> _Exercise_: Instruction for the data below: set down exactly the lines from the line with "DEFINITION. Nodes: the" to the line with "def Pkt.word0 (p", inclusive, and no others.
=-=-=
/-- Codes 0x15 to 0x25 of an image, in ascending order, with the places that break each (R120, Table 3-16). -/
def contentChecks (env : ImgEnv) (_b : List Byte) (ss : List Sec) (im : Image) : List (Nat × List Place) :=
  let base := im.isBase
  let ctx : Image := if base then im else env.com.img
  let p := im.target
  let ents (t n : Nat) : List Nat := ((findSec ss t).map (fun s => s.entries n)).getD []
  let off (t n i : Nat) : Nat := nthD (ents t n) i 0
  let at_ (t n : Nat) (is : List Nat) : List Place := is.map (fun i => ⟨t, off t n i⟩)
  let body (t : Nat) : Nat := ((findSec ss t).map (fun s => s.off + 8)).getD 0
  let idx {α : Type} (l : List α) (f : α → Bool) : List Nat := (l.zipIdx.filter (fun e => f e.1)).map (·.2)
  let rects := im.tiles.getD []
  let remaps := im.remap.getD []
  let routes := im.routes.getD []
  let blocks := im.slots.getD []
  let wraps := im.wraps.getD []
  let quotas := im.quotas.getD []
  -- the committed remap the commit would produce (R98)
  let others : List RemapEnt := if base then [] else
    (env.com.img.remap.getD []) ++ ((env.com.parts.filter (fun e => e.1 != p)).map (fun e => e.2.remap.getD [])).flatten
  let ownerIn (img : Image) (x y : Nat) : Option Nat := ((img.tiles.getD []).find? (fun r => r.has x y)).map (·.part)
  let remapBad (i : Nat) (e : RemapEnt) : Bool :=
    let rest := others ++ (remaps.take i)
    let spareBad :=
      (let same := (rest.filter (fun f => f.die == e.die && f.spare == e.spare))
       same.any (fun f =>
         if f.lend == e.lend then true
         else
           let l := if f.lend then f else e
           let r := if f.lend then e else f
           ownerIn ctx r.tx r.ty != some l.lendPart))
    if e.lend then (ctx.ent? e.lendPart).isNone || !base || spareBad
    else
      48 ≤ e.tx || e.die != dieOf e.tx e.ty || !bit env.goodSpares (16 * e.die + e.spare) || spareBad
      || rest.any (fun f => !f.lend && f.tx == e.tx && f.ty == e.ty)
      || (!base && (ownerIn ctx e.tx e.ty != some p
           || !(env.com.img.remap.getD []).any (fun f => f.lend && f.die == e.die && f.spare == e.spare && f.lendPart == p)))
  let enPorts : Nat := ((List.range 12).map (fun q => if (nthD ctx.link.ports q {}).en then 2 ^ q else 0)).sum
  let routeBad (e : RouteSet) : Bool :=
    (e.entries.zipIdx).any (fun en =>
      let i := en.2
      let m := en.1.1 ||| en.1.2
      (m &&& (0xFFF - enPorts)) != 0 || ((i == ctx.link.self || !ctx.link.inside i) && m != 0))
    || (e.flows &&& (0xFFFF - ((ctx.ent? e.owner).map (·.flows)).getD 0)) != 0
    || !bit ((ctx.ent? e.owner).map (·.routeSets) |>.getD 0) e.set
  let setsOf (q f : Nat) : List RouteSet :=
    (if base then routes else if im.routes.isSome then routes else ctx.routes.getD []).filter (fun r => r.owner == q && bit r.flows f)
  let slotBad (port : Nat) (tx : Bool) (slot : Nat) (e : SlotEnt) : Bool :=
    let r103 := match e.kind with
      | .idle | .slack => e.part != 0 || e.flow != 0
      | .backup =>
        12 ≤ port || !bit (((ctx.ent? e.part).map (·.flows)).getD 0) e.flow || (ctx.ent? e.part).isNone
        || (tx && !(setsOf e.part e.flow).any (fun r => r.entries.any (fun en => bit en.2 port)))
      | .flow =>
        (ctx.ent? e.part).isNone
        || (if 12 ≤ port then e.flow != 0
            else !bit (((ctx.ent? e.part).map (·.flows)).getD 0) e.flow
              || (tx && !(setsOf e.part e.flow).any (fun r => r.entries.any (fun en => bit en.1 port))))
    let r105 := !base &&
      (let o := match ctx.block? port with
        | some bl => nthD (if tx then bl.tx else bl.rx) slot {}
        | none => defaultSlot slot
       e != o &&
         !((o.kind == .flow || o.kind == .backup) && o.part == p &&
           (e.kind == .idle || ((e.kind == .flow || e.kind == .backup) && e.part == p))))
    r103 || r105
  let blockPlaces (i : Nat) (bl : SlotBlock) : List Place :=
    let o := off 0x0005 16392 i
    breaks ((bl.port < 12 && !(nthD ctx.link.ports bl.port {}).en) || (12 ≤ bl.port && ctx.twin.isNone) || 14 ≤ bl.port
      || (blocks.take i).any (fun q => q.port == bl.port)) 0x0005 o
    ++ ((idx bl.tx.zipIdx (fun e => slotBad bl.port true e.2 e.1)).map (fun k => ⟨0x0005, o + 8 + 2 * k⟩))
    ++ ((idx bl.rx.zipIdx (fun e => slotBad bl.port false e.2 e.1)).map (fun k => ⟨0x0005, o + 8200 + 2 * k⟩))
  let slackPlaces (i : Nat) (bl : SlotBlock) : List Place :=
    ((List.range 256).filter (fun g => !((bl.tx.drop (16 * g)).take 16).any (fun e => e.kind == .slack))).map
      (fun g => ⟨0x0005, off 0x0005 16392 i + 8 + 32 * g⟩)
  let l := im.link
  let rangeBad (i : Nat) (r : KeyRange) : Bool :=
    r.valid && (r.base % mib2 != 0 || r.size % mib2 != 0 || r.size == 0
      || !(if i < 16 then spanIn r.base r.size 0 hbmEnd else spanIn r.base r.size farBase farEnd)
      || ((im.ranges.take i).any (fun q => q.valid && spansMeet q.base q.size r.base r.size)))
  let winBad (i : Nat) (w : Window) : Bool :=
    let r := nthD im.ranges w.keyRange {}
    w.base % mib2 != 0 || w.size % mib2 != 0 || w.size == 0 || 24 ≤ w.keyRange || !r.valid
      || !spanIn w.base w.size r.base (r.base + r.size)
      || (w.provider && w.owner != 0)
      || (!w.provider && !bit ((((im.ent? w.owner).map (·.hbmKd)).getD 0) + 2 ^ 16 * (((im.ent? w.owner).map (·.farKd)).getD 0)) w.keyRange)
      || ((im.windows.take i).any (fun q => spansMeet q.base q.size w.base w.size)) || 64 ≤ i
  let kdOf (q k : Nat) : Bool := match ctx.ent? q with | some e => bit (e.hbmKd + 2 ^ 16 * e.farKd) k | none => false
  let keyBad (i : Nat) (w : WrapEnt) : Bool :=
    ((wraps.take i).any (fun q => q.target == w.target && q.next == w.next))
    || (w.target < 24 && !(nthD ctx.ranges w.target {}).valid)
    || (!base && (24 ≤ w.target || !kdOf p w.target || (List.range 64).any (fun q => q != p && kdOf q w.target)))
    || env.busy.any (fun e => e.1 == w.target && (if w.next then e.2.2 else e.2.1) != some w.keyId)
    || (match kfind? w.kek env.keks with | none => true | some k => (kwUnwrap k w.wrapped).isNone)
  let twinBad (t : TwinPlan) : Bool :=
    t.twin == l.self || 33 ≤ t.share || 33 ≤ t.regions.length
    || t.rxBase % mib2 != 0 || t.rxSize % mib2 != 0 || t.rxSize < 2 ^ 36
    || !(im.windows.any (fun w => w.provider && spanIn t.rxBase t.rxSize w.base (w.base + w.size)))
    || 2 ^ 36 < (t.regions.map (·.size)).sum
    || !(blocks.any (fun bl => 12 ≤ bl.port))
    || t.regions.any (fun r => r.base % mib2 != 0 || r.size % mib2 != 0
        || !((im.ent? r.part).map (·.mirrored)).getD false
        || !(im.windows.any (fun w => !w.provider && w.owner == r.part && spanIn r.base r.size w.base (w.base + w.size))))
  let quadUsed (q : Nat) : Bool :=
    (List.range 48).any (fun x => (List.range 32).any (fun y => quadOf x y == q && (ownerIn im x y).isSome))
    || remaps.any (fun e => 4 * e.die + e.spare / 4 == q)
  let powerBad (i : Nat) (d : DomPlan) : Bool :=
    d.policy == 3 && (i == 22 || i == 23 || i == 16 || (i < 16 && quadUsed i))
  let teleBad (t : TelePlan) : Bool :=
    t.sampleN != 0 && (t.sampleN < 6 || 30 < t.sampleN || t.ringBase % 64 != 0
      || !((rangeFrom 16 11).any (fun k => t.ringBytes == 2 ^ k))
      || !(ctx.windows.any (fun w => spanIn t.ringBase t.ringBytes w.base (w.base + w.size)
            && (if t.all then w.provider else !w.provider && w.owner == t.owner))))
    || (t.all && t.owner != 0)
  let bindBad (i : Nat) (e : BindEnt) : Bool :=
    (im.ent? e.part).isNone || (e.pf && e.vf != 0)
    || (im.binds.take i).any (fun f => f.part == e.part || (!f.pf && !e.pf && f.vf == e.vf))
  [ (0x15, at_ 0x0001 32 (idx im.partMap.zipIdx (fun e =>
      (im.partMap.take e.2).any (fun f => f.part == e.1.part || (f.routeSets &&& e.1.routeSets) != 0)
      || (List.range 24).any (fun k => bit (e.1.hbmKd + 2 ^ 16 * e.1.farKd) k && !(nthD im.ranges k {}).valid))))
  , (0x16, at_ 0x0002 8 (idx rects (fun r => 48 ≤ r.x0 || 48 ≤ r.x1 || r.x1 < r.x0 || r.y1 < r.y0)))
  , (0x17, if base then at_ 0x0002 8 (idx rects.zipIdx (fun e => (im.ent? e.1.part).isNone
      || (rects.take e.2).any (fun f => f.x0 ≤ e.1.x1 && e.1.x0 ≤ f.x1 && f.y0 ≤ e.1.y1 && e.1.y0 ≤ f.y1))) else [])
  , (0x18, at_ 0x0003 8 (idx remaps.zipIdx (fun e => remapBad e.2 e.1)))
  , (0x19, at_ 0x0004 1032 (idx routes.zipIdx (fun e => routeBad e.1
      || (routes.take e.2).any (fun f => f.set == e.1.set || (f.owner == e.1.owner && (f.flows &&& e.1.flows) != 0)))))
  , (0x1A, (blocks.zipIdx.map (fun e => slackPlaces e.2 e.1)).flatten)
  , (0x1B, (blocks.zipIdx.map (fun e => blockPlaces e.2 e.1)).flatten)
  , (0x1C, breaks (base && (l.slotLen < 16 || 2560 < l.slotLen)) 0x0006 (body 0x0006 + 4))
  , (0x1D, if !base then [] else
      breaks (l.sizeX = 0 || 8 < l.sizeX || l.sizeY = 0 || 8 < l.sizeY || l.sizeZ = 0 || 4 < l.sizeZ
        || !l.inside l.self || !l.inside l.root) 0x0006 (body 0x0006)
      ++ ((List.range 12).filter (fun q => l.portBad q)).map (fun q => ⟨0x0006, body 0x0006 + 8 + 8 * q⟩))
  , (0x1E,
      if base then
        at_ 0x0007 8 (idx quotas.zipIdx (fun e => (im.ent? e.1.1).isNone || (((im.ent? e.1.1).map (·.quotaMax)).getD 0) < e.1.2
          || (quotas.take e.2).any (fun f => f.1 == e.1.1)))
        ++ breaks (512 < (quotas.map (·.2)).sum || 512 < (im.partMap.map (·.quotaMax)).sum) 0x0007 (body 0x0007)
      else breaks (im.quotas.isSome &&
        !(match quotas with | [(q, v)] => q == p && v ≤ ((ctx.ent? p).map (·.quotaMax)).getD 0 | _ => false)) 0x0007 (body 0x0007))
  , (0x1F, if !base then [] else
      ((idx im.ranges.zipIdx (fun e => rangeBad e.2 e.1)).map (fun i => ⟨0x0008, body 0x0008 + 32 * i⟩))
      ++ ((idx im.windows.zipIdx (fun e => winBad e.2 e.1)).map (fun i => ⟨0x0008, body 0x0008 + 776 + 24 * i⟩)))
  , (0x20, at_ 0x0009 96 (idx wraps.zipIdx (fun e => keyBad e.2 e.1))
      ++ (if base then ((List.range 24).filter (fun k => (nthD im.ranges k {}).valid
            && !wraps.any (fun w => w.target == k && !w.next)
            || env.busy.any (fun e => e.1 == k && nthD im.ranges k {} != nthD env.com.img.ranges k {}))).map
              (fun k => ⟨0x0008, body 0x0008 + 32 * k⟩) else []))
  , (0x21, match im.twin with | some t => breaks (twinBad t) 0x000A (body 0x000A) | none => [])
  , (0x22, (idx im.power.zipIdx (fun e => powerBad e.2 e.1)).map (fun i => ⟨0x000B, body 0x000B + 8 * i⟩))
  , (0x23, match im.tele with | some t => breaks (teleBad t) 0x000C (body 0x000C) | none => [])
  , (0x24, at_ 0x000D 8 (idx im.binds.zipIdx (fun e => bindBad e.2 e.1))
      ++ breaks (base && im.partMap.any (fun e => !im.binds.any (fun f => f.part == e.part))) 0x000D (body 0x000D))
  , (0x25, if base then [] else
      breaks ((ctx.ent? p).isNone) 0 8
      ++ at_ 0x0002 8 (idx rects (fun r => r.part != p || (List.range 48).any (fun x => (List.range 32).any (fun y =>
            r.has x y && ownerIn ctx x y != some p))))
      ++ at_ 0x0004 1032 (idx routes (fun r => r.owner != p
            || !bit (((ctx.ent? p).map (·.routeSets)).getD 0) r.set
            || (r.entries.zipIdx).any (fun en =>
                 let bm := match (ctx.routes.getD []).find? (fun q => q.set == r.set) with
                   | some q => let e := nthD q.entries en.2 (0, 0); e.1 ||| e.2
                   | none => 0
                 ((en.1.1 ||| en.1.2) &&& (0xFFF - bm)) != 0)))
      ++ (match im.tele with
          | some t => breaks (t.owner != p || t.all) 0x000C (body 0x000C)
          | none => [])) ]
=-=-=
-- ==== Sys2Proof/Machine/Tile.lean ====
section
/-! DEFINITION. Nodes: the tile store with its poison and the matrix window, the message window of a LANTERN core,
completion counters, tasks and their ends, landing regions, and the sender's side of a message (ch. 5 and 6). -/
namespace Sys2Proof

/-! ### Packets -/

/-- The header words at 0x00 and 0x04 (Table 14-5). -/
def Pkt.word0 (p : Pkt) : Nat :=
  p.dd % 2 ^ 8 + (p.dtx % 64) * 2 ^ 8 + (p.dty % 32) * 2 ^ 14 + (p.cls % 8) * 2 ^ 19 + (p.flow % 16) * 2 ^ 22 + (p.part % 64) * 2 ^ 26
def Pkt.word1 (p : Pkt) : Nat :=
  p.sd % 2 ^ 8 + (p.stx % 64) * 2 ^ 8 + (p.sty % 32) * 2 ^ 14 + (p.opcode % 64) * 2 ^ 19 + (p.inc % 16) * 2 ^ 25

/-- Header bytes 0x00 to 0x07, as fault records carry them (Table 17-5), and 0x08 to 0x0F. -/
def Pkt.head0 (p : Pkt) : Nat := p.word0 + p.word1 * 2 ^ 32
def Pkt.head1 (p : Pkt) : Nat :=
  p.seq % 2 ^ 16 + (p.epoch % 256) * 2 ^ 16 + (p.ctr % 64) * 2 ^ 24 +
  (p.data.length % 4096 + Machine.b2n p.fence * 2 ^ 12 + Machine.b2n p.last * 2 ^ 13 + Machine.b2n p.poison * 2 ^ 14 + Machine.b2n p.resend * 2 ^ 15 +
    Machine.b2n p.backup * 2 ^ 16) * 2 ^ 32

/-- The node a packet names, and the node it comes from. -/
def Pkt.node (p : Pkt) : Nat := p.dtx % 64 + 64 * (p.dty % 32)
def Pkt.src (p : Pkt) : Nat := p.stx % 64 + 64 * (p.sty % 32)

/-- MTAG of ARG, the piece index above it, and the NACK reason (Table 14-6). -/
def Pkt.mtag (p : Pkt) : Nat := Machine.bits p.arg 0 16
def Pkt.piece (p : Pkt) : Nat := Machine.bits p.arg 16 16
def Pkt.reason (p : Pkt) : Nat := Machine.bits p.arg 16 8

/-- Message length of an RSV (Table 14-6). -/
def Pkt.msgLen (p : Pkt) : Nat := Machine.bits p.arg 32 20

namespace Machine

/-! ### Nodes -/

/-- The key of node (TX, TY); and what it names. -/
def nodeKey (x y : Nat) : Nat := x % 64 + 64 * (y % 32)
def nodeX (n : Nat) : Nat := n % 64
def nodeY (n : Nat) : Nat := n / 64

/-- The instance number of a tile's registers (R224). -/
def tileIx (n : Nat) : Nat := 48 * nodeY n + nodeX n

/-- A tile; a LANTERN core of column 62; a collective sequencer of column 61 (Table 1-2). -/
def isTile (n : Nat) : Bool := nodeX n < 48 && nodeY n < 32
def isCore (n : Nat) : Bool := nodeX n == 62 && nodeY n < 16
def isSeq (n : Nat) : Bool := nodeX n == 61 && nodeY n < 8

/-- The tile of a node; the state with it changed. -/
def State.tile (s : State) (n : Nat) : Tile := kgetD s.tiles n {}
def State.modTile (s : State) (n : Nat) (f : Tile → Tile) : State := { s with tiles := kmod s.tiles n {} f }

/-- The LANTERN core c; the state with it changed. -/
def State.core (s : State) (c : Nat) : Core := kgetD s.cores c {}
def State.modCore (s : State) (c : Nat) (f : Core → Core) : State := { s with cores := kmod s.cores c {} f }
=-=-=
> _Answer to this problem_:
/-! DEFINITION. Nodes: the tile store with its poison and the matrix window, the message window of a LANTERN core,
completion counters, tasks and their ends, landing regions, and the sender's side of a message (ch. 5 and 6). -/
namespace Sys2Proof

/-! ### Packets -/

/-- The header words at 0x00 and 0x04 (Table 14-5). -/
def Pkt.word0 (p : Pkt) : Nat :=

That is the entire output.